→ PROBLEM DETAILS
In the data below, find the line containing "(t.ch c).active.low = (if", then set down that line and every later line up to and including the line containing "else (s.ch c).active.low", exactly.

START SUPPLIED RECORDS

/-- (a) The last write of a STOPPING channel (R40, R41; which write that is: notes/assumptions/18.md): whatever its result, OK, NO_NODE,
STUCK or BUS_HELD, the channel reaches OFF with its reset context, its waiting POLL becomes stale (R92), and an ALARM report is offered
if a masked class was active, then NODE_LOST or NODE_BACK as R103 says.

(b) The result of an ISOLATE of an ISOLATING channel (R33, R50): OK makes it ISOLATED; a failure, NO_NODE, STUCK or BUS_HELD, places a
new ISOLATE at the tail of the isolate section and the channel stays ISOLATING. -/
def Obligations.LastWriteAndIsolateResults : Prop :=
  (∀ (i : Instr) (x : Transaction) (c : ChannelNo) (code : Code) (r success : Bool) (rq : List Report) (s : State), s.TransmitterLaw →
     x.job = .write c code r → x.stale = false → (s.ch c).drive = .stopping → s.oq.hasEntry c = false →
     (i = .fbsyReleased ∧ s.fbc.state = .awaitRelease x ∧ success = true) ∨ (s.handshakeFails i x ∧ success = false) →
     rq = (if ((s.ch c).active.inter (s.entry c).alarmMask).nonempty then alarmPlaced s.rq c .empty .empty .none else s.rq) →
     ∃ t, exec i s = .next t ∧ t.ch c = .reset ∧ t.oq = s.oq ∧ (∀ d, d ≠ c → t.ch d = s.ch d) ∧ s.psq.marked c t.psq ∧
       t.outgoing = s.clp.tx.toList ++
         (if success = true ∧ (s.node x.node).answerState = .silent then partPlaced rq (.nodeBack x.node)
          else if success = false ∧ (s.node x.node).answerState = .answering ∧ 2 ≤ (s.node x.node).nodeFaults.val
            then partPlaced rq (.nodeLost x.node)
          else rq)) ∧
  (∀ (x : Transaction) (c : ChannelNo) (s : State), x.job = .isolate c → x.stale = false → (s.ch c).drive = .isolating →
     s.oq.hasEntry c = false →
     (s.fbc.state = .awaitRelease x →
       ∃ t, exec .fbsyReleased s = .next t ∧ (t.ch c).drive = .isolated ∧ t.oq = s.oq ∧ (t.ch c).norespFaults = 0 ∧
         (t.ch c).active.noresp = false ∧ (t.ch c).goal = (s.ch c).goal ∧ (t.ch c).sent = (s.ch c).sent ∧
         (t.ch c).applied = (s.ch c).applied ∧ ∀ d, d ≠ c → t.ch d = s.ch d) ∧
     (∀ i, s.handshakeFails i x →
       ∃ t, exec i s = .next t ∧ (t.ch c).drive = .isolating ∧
         t.oq = { s.oq with isolates := s.oq.isolates ++ [c] } ∧
         (t.ch c).norespFaults = Nat.min ((s.ch c).norespFaults + 1) ((s.entry c).norespLimit.val + 1) ∧
         (t.ch c).goal = (s.ch c).goal ∧ (t.ch c).sent = (s.ch c).sent ∧ (t.ch c).applied = (s.ch c).applied ∧
         ∀ d, d ≠ c → t.ch d = s.ch d))

/-- (a) A valid reading that no transaction awaits or matches, a malformed one and one with a bad check latch STRAY_READING (R64, R65,
R74); after it the receiver waits for idle.  After a frame that an idle interval broke off the idle has been seen, and the next byte
begins a frame (notes/assumptions/10.md, an inference of the model).  Nothing else changes.

(b) Bytes that begin no frame are discarded; FRX_IDLE makes the next byte the first of a frame (R65).

(c) What the characters of a frame come to (R64, R65): malformed at a type byte other than 0x3A, at a bad stop bit, at a flags byte that
is neither 0 nor 1; broken by idle before a later byte; and a bad check. -/
def Obligations.StrayReadingsAreLatched : Prop :=
  (∀ s : State, s.TransmitterLaw →
    (∀ r : Reading, s.fbc.frx = .taking ∨ r.idleBefore = true → (∀ x, s.fbc.state = .awaitReply x → x.matchesReading r = false) →
      exec (.readingReceived r) s = .next { s with
        mgx := { s.mgx with latches := { s.mgx.latches with strayReading := true } }, fbc := { s.fbc with frx := .discarding } }) ∧
    (∀ received, s.fbc.frx = .taking ∨ idleFirst received = true →
      (readingVerdict received = .malformed ∨ readingVerdict received = .badCheck →
        exec (.malformedReading received) s = .next { s with
          mgx := { s.mgx with latches := { s.mgx.latches with strayReading := true } }, fbc := { s.fbc with frx := .discarding } }) ∧
      (readingVerdict received = .broken →
        exec (.malformedReading received) s = .next { s with
          mgx := { s.mgx with latches := { s.mgx.latches with strayReading := true } }, fbc := { s.fbc with frx := .taking } }))) ∧
  (∀ s : State, s.TransmitterLaw →
    (∀ r : Reading, s.fbc.frx = .discarding → r.idleBefore = false → exec (.readingReceived r) s = .next s) ∧
    (∀ received, s.fbc.frx = .discarding → idleFirst received = false → exec (.malformedReading received) s = .next s) ∧
    exec .frxIdle s = .next { s with fbc := { s.fbc with frx := .taking } }) ∧
  ((∀ (type : Byte) (idle : Bool) (rest : List FieldByte), type ≠ 0x3A → readingVerdict (⟨type, true, idle⟩ :: rest) = .malformed) ∧
   (∀ (r : Reading) (before after : List FieldByte) (b : FieldByte) (stopOk idle : Bool) (rest : List FieldByte),
     receivedReading r = before ++ b :: after →
     (stopOk = false → before = [] ∨ idle = false → readingVerdict (before ++ ⟨b.value, stopOk, idle⟩ :: rest) = .malformed) ∧
     (before ≠ [] → idle = true → readingVerdict (before ++ ⟨b.value, stopOk, idle⟩ :: rest) = .broken)) ∧
   (∀ (r : Reading) (flags : Byte) (rest : List FieldByte), flags ≠ 0 → flags ≠ 1 →
     readingVerdict ((receivedReading r).take 5 ++ ⟨flags, true, false⟩ :: rest) = .malformed) ∧
   (∀ (r : Reading) (check : Byte) (rest : List FieldByte), check ≠ crc8 ((readingFrame r).take 6) →
     readingVerdict ((receivedReading r).take 6 ++ ⟨check, true, false⟩ :: rest) = .badCheck))

/-! ### Readbacks -/

/-- READING_RECEIVED for a POLL of a STEADY channel (R107 to R117, R121, R123, R126, R127, R130): the value is the injected one while inject_left
stands above 0 and the corrected reading otherwise; it is stored; value_faults and the value classes follow it; NORESP is cleared;
joining classes are latched; the effective action follows the active set.

settle_left is decreased by one, unless the channel came to STEADY anew (R114, R28).  An action that stays tells the engine nothing; a
changed one sets the goal, or begins isolation under ISOLATE (R24, R33, R131).  A READBACK is offered by report_mode, deadband and
high_water, with the drive state and the action that the reading has led to (R126, R127). -/
def Obligations.ReadingOfASteadyChannelIsEvaluated : Prop :=
  ∀ (x : Transaction) (c : ChannelNo) (r : Reading) (value : Code) (low high trk : Bool) (s : State),
    s.TransmitterLaw → s.fbc.state = .awaitReply x → s.fbc.frx = .taking ∨ r.idleBefore = true → x.job = .poll c → x.stale = false →
    x.matchesReading r = true → r.measureFail = false → (s.ch c).drive = .steady →
    value = (if (s.ch c).injectLeft = 0 then correctedReading (s.node x.node) r.value else (s.ch c).injectValue) →
    low = decide (value.toNat < (s.entry c).limitLo.toNat) → high = decide ((s.entry c).limitHi.toNat < value.toNat) →
    (trk = true ↔ (s.ch c).settleLeft = 0 ∧ ∃ a, (s.ch c).applied = some a ∧ (s.entry c).window.val < codesApart value a) →
    (s.ch c).action = effectiveAction (s.entry c) (s.ch c).active →
    ∃ t, exec (.readingReceived r) s = .next t ∧
      (t.ch c).lastReading = some value ∧ (t.ch c).injectLeft.val = (s.ch c).injectLeft.val - 1 ∧
      (t.ch c).norespFaults = 0 ∧ (t.ch c).active.noresp = false ∧ (t.ch c).active.silence = (s.ch c).active.silence ∧
      (t.ch c).valueFaults =
        (if low || high || trk then Nat.min ((s.ch c).valueFaults + 1) ((s.entry c).faultLimit.val + 1) else 0) ∧
      (t.ch c).active.high = (if high then decide ((s.entry c).faultLimit.val ≤ (s.ch c).valueFaults) || (s.ch c).active.high
        else (s.ch c).active.high && decide ((s.entry c).limitHi.toNat - (s.entry c).hysteresis.val < value.toNat)) ∧
      (t.ch c).active.low = (if low then decide ((s.entry c).faultLimit.val ≤ (s.ch c).valueFaults) || (s.ch c).active.low
        else (s.ch c).active.low && decide (value.toNat < Nat.min 65535 ((s.entry c).limitLo.toNat + (s.entry c).hysteresis.val))) ∧
      ((s.ch c).settleLeft ≠ 0 → (t.ch c).active.trk = (s.ch c).active.trk) ∧
      (∀ a, (s.ch c).settleLeft = 0 → (s.ch c).applied = some a → (t.ch c).active.trk =
        (if trk then decide ((s.entry c).faultLimit.val ≤ (s.ch c).valueFaults) || (s.ch c).active.trk
         else (s.ch c).active.trk && decide ((s.entry c).window.val - (s.entry c).hysteresis.val < codesApart value a))) ∧
      (t.ch c).latched = (s.ch c).latched.union ((t.ch c).active.minus (s.ch c).active) ∧
      (t.ch c).action = effectiveAction (s.entry c) (t.ch c).active ∧
      ((t.ch c).drive ≠ .steady ∨ (t.ch c).goal = (s.ch c).goal → (t.ch c).settleLeft.val = (s.ch c).settleLeft.val - 1) ∧
      ((t.ch c).action = (s.ch c).action →
        (t.ch c).drive = .steady ∧ (t.ch c).goal = (s.ch c).goal ∧ (t.ch c).sent = (s.ch c).sent ∧ t.oq = s.oq) ∧
      ((t.ch c).action ≠ (s.ch c).action → (t.ch c).action = .isolate →
        (t.ch c).drive = .isolating ∧ (t.ch c).goal = (s.ch c).goal ∧ t.oq.hasIsolate c = true ∧ t.oq.hasWrite c = false) ∧
      ((t.ch c).action ≠ (s.ch c).action → (t.ch c).action ≠ .isolate →
        (t.ch c).goal = (match (t.ch c).action with
          | .none => (s.ch c).target
          | .hold => (s.ch c).sent
          | .safe => some (s.entry c).safeCode
          | .isolate => (s.ch c).goal)) ∧
      State.OffersReadback c value (t.ch c).drive s t ∧ ∀ d, d ≠ c → t.ch d = s.ch d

END SUPPLIED RECORDS

→ TASK RESULT
      (t.ch c).active.low = (if low then decide ((s.entry c).faultLimit.val ≤ (s.ch c).valueFaults) || (s.ch c).active.low
        else (s.ch c).active.low && decide (value.toNat < Nat.min 65535 ((s.entry c).limitLo.toNat + (s.entry c).hysteresis.val))) ∧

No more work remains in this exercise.